Look through the entries below and show every line containing the word "this".

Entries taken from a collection
= Beginning of Section =
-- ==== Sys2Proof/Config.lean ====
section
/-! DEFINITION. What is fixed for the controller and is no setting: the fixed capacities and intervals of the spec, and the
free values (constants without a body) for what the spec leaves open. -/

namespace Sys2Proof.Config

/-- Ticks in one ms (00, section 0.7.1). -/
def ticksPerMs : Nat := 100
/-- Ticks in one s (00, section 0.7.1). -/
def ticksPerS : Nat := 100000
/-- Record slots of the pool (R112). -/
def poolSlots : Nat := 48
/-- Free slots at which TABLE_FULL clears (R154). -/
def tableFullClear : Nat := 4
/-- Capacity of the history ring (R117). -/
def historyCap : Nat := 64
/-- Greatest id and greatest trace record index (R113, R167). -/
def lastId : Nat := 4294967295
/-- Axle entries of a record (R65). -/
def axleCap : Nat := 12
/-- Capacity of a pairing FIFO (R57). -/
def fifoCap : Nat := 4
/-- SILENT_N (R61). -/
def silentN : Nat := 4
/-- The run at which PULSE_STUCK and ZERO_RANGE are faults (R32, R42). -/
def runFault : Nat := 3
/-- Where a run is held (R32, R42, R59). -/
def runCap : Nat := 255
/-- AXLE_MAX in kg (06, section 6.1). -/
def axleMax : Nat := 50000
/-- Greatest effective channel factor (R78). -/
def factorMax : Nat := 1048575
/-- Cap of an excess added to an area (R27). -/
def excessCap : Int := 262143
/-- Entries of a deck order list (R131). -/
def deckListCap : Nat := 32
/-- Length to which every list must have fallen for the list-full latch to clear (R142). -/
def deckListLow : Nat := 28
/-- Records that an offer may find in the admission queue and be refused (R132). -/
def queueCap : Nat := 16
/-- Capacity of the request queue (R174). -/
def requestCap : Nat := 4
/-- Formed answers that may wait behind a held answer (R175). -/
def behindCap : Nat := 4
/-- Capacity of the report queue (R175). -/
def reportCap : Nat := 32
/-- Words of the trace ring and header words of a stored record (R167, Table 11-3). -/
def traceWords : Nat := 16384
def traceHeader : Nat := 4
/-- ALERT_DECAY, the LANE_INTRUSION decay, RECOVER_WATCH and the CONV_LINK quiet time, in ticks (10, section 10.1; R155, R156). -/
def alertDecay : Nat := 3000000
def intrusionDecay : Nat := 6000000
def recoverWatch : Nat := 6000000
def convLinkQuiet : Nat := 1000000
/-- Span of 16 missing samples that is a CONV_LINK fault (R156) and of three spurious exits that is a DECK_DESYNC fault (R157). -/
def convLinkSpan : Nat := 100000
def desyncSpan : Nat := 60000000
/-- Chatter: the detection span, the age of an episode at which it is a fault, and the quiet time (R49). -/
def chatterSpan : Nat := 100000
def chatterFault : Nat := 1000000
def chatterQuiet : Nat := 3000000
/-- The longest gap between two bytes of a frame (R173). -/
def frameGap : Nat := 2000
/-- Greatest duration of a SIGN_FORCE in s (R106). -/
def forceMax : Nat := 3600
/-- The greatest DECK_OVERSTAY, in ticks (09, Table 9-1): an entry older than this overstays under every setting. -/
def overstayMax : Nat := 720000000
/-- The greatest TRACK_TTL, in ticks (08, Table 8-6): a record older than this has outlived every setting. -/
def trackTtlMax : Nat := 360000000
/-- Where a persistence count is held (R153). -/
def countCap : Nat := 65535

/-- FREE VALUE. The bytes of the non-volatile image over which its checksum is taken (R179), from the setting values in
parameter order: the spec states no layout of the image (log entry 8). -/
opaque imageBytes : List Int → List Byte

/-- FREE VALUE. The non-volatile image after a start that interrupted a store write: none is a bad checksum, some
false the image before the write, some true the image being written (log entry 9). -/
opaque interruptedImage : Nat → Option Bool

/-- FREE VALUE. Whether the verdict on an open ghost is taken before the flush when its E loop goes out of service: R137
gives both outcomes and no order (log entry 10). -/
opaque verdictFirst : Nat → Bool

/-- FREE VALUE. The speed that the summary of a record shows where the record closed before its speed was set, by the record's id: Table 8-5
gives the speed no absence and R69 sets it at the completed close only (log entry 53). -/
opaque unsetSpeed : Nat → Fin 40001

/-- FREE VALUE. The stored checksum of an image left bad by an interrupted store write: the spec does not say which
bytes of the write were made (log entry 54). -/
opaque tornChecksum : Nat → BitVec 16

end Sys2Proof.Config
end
= End of Section =
= Beginning of Section =
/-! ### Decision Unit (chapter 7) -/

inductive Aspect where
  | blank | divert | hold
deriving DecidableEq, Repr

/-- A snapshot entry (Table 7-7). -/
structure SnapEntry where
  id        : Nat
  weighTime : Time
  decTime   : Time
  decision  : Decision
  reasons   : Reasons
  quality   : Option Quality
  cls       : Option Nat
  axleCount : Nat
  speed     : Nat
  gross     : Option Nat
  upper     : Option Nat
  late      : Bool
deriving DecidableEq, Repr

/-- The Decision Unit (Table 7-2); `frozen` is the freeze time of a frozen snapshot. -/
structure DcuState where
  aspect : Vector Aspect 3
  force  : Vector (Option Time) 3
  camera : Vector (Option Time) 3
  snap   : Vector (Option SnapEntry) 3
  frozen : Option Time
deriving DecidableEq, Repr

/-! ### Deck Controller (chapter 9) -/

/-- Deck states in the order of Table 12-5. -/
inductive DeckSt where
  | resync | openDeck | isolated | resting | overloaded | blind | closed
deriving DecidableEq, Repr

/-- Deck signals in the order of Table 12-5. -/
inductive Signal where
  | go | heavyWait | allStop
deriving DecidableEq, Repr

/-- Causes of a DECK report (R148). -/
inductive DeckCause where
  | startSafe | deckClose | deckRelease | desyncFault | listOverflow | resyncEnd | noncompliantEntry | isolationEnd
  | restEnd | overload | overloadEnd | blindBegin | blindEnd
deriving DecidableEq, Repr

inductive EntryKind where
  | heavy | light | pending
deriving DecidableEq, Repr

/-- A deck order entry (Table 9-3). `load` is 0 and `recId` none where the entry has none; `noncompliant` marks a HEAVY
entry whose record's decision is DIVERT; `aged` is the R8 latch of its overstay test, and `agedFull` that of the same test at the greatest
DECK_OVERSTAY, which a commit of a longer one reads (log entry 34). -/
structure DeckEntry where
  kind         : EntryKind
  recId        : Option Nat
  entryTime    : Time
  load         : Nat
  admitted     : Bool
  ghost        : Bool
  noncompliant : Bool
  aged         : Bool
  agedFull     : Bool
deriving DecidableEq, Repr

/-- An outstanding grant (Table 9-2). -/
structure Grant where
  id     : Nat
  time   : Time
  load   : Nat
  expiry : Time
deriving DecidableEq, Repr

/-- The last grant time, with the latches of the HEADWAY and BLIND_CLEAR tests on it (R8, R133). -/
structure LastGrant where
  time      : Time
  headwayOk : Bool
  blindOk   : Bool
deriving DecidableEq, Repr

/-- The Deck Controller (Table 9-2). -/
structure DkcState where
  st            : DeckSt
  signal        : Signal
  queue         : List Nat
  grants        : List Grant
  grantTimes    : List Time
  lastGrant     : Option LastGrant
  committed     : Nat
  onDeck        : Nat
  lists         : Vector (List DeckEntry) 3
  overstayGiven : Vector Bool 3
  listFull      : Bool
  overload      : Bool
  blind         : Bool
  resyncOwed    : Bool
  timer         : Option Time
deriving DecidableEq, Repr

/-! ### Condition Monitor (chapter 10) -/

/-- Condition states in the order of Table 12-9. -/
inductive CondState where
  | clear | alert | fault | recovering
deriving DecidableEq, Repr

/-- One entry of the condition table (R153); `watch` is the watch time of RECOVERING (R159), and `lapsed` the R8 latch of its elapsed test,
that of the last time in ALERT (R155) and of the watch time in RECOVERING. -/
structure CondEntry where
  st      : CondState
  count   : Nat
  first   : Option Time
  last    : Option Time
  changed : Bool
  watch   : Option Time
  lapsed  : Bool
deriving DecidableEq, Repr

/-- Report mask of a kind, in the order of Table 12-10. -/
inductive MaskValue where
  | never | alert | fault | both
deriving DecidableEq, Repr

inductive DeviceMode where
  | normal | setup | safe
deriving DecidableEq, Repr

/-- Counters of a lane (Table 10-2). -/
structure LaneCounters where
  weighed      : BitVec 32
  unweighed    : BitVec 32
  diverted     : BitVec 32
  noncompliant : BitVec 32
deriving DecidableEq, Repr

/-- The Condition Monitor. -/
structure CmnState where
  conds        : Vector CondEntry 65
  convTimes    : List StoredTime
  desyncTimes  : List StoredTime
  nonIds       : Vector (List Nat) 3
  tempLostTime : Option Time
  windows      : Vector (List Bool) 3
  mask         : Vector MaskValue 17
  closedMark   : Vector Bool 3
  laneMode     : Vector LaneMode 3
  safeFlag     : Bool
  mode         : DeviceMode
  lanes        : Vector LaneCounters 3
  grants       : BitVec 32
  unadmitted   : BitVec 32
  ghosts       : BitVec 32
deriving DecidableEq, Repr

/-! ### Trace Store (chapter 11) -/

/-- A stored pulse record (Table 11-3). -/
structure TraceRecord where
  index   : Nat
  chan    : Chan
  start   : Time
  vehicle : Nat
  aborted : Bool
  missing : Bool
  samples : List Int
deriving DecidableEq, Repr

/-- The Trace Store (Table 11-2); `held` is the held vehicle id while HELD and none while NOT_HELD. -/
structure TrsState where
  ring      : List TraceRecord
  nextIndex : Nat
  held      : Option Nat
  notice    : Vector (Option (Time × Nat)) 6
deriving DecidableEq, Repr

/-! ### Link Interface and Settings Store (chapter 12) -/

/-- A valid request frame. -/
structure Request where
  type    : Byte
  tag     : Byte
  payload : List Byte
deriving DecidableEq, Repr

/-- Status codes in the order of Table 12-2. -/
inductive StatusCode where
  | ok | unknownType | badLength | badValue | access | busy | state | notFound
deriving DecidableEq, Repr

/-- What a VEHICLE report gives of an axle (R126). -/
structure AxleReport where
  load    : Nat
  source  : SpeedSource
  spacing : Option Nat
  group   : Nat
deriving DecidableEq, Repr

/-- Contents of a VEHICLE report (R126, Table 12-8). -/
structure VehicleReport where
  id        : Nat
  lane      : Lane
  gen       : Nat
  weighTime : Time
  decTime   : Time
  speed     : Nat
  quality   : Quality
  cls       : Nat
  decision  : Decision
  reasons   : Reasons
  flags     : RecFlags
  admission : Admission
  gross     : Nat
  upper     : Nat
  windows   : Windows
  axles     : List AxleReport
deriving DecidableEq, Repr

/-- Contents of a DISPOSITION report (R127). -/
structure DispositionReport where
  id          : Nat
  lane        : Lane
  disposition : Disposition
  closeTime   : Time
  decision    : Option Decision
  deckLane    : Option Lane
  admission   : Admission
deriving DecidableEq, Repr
= End of Section =
(Expected answer):
/-- The greatest DECK_OVERSTAY, in ticks (09, Table 9-1): an entry older than this overstays under every setting. -/
/-- The greatest TRACK_TTL, in ticks (08, Table 8-6): a record older than this has outlived every setting. -/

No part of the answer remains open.